** Opening Supplied material block **

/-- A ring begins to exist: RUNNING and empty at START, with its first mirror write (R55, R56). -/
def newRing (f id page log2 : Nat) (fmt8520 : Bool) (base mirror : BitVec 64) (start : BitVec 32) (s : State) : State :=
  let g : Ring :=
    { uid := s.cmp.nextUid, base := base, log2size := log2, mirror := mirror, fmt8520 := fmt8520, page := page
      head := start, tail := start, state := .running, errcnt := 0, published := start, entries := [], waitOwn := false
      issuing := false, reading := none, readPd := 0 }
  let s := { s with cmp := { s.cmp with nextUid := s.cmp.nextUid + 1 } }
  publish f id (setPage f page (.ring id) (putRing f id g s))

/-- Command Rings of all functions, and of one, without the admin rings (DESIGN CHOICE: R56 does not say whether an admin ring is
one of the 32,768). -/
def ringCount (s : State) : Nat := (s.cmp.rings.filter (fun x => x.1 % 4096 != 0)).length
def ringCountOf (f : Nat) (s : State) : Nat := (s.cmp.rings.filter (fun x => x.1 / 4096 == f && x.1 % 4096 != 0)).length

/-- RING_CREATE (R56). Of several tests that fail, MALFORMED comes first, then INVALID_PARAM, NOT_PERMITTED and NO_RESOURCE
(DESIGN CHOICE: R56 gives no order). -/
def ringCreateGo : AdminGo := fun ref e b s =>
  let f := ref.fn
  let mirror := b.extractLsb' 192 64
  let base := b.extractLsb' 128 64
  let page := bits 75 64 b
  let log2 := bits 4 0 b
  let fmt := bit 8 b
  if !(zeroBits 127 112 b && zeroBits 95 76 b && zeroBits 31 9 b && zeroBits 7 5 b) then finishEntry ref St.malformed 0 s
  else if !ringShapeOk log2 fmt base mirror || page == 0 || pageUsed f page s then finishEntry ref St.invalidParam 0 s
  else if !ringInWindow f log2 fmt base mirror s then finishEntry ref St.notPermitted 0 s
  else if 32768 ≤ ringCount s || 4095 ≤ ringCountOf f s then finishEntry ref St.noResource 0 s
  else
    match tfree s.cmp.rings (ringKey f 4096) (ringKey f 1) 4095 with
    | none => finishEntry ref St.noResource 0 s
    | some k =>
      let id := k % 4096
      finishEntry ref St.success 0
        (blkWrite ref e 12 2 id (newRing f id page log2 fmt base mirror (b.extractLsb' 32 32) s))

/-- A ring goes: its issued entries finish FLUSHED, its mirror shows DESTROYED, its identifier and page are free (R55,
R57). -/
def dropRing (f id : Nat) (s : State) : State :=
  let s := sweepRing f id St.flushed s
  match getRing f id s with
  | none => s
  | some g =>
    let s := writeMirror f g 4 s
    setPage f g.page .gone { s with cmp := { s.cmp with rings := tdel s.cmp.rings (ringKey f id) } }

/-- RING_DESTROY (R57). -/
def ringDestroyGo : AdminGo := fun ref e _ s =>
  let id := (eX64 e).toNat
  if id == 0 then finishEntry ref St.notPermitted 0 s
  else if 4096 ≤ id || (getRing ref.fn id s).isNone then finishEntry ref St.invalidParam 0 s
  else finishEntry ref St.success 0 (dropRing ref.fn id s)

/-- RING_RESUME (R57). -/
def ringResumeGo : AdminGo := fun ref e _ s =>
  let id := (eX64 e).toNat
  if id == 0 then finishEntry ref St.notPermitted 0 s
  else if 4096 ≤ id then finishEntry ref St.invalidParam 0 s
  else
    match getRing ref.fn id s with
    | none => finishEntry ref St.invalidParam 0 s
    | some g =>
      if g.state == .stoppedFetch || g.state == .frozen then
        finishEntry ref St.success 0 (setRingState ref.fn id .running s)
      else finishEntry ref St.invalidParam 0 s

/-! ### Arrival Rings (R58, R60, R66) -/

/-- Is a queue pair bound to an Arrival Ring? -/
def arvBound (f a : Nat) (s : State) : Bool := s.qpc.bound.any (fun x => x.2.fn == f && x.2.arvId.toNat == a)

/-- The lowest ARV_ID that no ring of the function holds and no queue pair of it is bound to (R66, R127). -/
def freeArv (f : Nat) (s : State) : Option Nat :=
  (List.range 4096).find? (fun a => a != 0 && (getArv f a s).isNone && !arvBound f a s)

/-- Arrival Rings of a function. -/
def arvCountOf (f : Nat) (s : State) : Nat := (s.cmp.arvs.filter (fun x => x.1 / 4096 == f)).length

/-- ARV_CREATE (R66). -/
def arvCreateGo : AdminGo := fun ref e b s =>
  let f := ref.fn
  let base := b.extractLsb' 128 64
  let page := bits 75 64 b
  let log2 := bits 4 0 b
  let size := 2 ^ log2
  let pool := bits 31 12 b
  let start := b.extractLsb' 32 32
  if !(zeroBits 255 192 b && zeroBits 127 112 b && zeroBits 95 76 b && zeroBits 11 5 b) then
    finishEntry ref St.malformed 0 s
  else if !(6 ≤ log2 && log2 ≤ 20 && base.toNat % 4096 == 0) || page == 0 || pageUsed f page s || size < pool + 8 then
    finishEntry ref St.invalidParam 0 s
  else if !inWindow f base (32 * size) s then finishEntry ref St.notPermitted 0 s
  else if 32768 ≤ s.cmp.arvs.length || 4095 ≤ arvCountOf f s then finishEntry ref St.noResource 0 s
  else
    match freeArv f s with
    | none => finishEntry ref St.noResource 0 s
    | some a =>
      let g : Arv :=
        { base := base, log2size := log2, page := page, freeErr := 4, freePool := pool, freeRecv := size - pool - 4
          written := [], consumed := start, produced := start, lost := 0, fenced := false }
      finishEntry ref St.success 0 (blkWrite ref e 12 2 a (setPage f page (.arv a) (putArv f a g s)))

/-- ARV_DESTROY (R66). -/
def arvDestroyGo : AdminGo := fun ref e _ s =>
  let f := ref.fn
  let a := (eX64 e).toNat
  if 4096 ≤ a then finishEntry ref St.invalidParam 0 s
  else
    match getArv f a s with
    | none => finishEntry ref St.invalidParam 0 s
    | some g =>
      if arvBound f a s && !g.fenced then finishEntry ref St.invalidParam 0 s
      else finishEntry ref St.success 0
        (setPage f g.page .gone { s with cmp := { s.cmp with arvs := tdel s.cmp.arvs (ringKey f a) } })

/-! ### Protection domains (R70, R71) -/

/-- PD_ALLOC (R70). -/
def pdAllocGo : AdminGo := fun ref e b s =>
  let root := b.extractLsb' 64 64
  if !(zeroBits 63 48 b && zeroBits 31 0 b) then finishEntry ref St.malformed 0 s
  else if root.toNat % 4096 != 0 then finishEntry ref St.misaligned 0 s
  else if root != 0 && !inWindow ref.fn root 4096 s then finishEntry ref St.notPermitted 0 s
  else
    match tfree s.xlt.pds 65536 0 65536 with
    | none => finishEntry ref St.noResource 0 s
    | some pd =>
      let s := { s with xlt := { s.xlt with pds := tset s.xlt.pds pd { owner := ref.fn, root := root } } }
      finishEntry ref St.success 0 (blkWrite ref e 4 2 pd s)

** Closing Supplied material block **

* **Task to complete**
Would you restate, word for word, every line of the listing from its first line through the line with "fmt8520, page := page"?

* **Output for this task**
/-- A ring begins to exist: RUNNING and empty at START, with its first mirror write (R55, R56). -/
def newRing (f id page log2 : Nat) (fmt8520 : Bool) (base mirror : BitVec 64) (start : BitVec 32) (s : State) : State :=
  let g : Ring :=
    { uid := s.cmp.nextUid, base := base, log2size := log2, mirror := mirror, fmt8520 := fmt8520, page := page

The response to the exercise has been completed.